Among the entries that follow, the required portion opens with the line containing "d.rooms := rfl" and closes with the line containing "theorem Dev.modCore_cores (d". Give that portion again exactly, and nothing else.
** Opening Task material block **
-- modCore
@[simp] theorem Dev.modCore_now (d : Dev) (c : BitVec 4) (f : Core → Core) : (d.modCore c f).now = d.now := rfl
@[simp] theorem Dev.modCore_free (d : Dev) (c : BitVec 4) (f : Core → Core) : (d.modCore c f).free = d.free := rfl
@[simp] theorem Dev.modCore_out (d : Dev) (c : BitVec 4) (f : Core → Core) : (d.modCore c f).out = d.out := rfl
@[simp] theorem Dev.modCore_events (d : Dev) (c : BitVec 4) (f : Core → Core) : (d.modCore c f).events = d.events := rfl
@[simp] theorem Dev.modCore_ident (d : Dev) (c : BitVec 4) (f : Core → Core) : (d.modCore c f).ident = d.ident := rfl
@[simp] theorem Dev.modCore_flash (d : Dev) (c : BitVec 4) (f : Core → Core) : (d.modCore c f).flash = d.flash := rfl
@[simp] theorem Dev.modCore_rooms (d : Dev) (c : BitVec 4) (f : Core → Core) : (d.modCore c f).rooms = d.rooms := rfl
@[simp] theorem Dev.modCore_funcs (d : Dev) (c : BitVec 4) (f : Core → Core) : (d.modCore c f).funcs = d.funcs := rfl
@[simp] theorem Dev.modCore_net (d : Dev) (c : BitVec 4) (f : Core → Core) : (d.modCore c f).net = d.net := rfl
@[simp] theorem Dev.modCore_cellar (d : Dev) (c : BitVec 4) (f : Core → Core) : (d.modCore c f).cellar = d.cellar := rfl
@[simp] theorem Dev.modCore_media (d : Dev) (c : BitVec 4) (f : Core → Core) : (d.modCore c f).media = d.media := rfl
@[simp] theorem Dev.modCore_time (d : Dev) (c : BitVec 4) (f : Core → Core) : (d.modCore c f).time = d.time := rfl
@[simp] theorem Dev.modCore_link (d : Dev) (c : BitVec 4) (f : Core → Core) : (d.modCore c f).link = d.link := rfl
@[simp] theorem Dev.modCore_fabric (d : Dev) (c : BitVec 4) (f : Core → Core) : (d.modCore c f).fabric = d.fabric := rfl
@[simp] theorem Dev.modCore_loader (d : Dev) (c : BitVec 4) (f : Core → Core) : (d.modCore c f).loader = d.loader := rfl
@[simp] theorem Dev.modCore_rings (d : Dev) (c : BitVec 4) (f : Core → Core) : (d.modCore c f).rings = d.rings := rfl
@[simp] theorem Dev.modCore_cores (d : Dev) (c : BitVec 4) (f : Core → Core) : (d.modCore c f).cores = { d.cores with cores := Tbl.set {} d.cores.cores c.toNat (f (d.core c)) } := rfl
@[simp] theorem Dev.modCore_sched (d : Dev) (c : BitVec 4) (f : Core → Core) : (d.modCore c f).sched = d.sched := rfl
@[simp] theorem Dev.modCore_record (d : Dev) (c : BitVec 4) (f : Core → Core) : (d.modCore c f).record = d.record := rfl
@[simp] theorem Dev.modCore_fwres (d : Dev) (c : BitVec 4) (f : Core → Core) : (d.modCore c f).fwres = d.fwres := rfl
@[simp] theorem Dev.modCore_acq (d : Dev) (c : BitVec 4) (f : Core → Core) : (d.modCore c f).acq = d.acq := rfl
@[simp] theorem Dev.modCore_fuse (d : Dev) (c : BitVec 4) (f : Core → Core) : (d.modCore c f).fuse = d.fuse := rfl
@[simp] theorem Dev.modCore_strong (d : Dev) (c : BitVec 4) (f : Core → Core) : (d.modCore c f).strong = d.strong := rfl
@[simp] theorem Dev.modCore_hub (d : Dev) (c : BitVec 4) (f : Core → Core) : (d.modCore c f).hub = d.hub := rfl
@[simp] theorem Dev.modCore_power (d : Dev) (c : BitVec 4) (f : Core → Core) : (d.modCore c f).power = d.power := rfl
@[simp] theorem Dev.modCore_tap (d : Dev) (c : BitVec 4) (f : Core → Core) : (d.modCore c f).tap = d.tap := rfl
** Closing Task material block **
Solution ::
@[simp] theorem Dev.modCore_rooms (d : Dev) (c : BitVec 4) (f : Core → Core) : (d.modCore c f).rooms = d.rooms := rfl
@[simp] theorem Dev.modCore_funcs (d : Dev) (c : BitVec 4) (f : Core → Core) : (d.modCore c f).funcs = d.funcs := rfl
@[simp] theorem Dev.modCore_net (d : Dev) (c : BitVec 4) (f : Core → Core) : (d.modCore c f).net = d.net := rfl
@[simp] theorem Dev.modCore_cellar (d : Dev) (c : BitVec 4) (f : Core → Core) : (d.modCore c f).cellar = d.cellar := rfl
@[simp] theorem Dev.modCore_media (d : Dev) (c : BitVec 4) (f : Core → Core) : (d.modCore c f).media = d.media := rfl
@[simp] theorem Dev.modCore_time (d : Dev) (c : BitVec 4) (f : Core → Core) : (d.modCore c f).time = d.time := rfl
@[simp] theorem Dev.modCore_link (d : Dev) (c : BitVec 4) (f : Core → Core) : (d.modCore c f).link = d.link := rfl
@[simp] theorem Dev.modCore_fabric (d : Dev) (c : BitVec 4) (f : Core → Core) : (d.modCore c f).fabric = d.fabric := rfl
@[simp] theorem Dev.modCore_loader (d : Dev) (c : BitVec 4) (f : Core → Core) : (d.modCore c f).loader = d.loader := rfl
@[simp] theorem Dev.modCore_rings (d : Dev) (c : BitVec 4) (f : Core → Core) : (d.modCore c f).rings = d.rings := rfl
@[simp] theorem Dev.modCore_cores (d : Dev) (c : BitVec 4) (f : Core → Core) : (d.modCore c f).cores = { d.cores with cores := Tbl.set {} d.cores.cores c.toNat (f (d.core c)) } := rfl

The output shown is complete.